"""

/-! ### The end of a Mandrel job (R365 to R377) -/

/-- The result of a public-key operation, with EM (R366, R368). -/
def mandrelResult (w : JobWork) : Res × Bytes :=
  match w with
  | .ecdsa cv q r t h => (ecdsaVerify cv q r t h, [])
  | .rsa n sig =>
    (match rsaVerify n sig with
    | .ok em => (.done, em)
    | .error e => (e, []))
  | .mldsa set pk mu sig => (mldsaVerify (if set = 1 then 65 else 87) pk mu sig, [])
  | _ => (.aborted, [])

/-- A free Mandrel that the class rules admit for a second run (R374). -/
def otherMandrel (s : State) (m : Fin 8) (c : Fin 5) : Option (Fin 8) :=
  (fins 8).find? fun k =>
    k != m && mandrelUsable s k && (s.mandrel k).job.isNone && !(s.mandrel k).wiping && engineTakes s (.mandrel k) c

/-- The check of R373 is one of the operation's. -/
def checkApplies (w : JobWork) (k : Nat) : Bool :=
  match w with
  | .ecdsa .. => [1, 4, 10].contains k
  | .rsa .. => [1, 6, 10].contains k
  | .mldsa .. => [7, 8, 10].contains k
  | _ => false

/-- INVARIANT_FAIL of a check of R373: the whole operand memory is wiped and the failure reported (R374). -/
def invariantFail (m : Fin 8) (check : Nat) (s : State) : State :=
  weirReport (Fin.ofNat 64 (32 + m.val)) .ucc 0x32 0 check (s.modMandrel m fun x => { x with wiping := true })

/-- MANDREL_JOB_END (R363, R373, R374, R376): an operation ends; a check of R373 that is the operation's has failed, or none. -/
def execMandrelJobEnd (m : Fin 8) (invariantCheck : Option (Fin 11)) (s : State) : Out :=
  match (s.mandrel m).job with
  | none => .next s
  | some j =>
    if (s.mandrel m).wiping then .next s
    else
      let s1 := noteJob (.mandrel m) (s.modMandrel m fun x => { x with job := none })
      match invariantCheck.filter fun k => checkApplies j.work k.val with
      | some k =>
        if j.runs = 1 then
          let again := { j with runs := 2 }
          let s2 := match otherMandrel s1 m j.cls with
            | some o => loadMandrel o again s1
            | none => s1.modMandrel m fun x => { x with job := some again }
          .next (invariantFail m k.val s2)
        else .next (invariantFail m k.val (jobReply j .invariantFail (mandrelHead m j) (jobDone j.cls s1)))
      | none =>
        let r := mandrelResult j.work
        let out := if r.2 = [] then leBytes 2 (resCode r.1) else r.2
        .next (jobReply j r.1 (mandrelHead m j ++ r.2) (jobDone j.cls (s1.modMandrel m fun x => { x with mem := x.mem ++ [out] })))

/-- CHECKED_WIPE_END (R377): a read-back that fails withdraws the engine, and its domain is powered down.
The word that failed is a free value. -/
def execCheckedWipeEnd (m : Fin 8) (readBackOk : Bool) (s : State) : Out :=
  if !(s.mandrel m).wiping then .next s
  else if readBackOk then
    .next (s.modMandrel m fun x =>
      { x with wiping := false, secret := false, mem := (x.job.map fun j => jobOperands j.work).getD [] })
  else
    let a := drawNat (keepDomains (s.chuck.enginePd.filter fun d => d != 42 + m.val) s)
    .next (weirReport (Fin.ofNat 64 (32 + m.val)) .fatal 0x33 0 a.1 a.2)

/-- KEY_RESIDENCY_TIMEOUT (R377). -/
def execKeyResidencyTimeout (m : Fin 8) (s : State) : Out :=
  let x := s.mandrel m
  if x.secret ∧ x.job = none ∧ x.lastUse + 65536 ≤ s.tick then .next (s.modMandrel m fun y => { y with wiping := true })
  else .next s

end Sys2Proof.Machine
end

"""

**What is needed:** Please copy, exactly and with nothing else, the lines above beginning at the line that has "4, 10].contains k" and ending with the line that has "none => s1.modMandrel".

**Answer to this problem:**
  | .ecdsa .. => [1, 4, 10].contains k
  | .rsa .. => [1, 6, 10].contains k
  | .mldsa .. => [7, 8, 10].contains k
  | _ => false

/-- INVARIANT_FAIL of a check of R373: the whole operand memory is wiped and the failure reported (R374). -/
def invariantFail (m : Fin 8) (check : Nat) (s : State) : State :=
  weirReport (Fin.ofNat 64 (32 + m.val)) .ucc 0x32 0 check (s.modMandrel m fun x => { x with wiping := true })

/-- MANDREL_JOB_END (R363, R373, R374, R376): an operation ends; a check of R373 that is the operation's has failed, or none. -/
def execMandrelJobEnd (m : Fin 8) (invariantCheck : Option (Fin 11)) (s : State) : Out :=
  match (s.mandrel m).job with
  | none => .next s
  | some j =>
    if (s.mandrel m).wiping then .next s
    else
      let s1 := noteJob (.mandrel m) (s.modMandrel m fun x => { x with job := none })
      match invariantCheck.filter fun k => checkApplies j.work k.val with
      | some k =>
        if j.runs = 1 then
          let again := { j with runs := 2 }
          let s2 := match otherMandrel s1 m j.cls with
            | some o => loadMandrel o again s1
            | none => s1.modMandrel m fun x => { x with job := some again }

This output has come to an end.